Eugene Sapozhnikov created ZEPPELIN-253:
-------------------------------------------

             Summary: EMR Spark deployment: Class com.hadoop.compression.lzo.LzoCodec not found
                 Key: ZEPPELIN-253
                 URL: https://issues.apache.org/jira/browse/ZEPPELIN-253
             Project: Zeppelin
          Issue Type: Bug
          Components: Core
    Affects Versions: 0.6.0
         Environment: It's Amazon EMR cluster:

AMI version:3.8.0
Hadoop distribution:Amazon 2.4.0
Applications:Hive 0.13.1, Pig 0.12.0, Spark 1.3.1
Zeppelin current clone from git master: 0.6.0-incubating-SNAPSHOT

Contents of zeppelin-env.sh:
export MASTER=yarn-client
export HADOOP_CONF_DIR=/home/hadoop/conf
export ZEPPELIN_SPARK_USEHIVECONTEXT=false
export ZEPPELIN_JAVA_OPTS="-Dspark.executor.instances=2 -Dspark.executor.cores=2 -Dspark.executor.memory=1547M -Dspark.default.parallelism=4"
            Reporter: Eugene Sapozhnikov
            Priority: Blocker


Hi,
I am trying to install EMR+Spark+Zeppelin with no luck.

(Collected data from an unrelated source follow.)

/-- A rebase or clamp of a cell (R381): SocCorrection, the counter, and the source for a change above 10 %. -/
def State.correct (s : State) (n : Nat) (c : EstCell) (target : Rat) : State :=
  let d := target - (s.ec n).s
  let s := ((s.setEc n { c with s := target }).setRat Obj.socCorrection d 0 (n - 1)).bump Obj.socCorrections
  if 10 < absQ d then s.raiseEvent 0x52 else s

/-- The decision of R378 and R379 on a check that was formed. -/
def State.checkCell (s : State) (n : Nat) (x : Rat × Rat × Rat × Rat × Rat) : State :=
  let c := { s.ec n with check := some (x.1, x.2.1, x.2.2.1) }
  let us := 1000 * x.2.2.1 / x.2.1
  if 3 / 2 ≤ x.2.1 then
    let due := decide (c.u * c.u + us * us < (c.s - x.1) * (c.s - x.1))
    let k := if due then c.due + 1 else 0
    let c := { c with due := k, low := 0, high := 0 }
    if 10 ≤ k then s.correct n { c with due := 0, u := us, rebasedAt := some s.now, initial := false } x.1 else s.setEc n c
  else
    let lo := if c.s < x.2.2.2.1 then c.low + 1 else 0
    let hi := if x.2.2.2.2 < c.s then c.high + 1 else 0
    let c := { c with due := 0, low := lo, high := hi }
    if 10 ≤ lo then s.correct n { c with low := 0, clampLoAt := some s.now } x.2.2.2.1
    else if 10 ≤ hi then s.correct n { c with high := 0, clampHiAt := some s.now } x.2.2.2.2
    else s.setEc n c

/-- One cell at a 1 s multiple (R377 to R380): the second's means close; the check is formed where R377 allows. -/
def State.secondCell (s : State) (n : Nat) : State :=
  let c := s.ec n
  let i := c.secCharge
  let means := (i :: c.curMeans).take 10
  let sec := c.sec
  let leak := c.leak
  let s := s.setEc n { c with curMeans := means, secCharge := 0, sec := {}, leak := 0 }
  let lim := maxQ (absQ i / 10) (s.capC / 100)
  let ok := sec.all ≤ 2 * sec.count && 0 < sec.count && decide (absQ i ≤ s.rat Obj.voltCheckMaxCurrent * s.capC)
    && means.length == 10 && means.all (fun x => decide (absQ (x - i) ≤ lim)) && s.est.firstDone && !s.noConfig
  match s.ocv, sec.mean with
  | some l, some v => if ok then s.checkCell n (s.voltView l n (v / 1000000) i leak) else s
  | _, _ => s

/-- One cell at a 1 min multiple (R388). -/
def State.minuteCell (s : State) (n : Nat) : State :=
  let c := s.ec n
  s.setEc n { c with
    minMeans := match c.min.mean with | some m => (m :: c.minMeans).take 10 | none => []
    min := {}, balMeans := ((c.minBal / 60) :: c.balMeans).take 30, minBal := 0 }

/-- A rational put into a rising list. -/
def insertQ (x : Rat) : List Rat → List Rat
  | [] => [x]
  | y :: r => if x ≤ y then x :: y :: r else y :: insertQ x r

/-- The median of a list, the mean of the two middle values for an even count (R398). -/
def medianQ (l : List Rat) : Rat :=
  let z := l.foldl (fun a x => insertQ x a) []
  let k := z.length
  if k % 2 = 1 then z.getD (k / 2) 0 else (z.getD (k / 2 - 1) 0 + z.getD (k / 2) 0) / 2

I executed recommendations from https://gist.github.com/andershammar/224e1077021d0ea376dd, everything feels all set, I checked this .sh file line by line.

At the host 'spark-shell' is working okay, my test code executes just fine.
When I enter Zeppelin and try to actually do something in Scala in a notebook I get error below.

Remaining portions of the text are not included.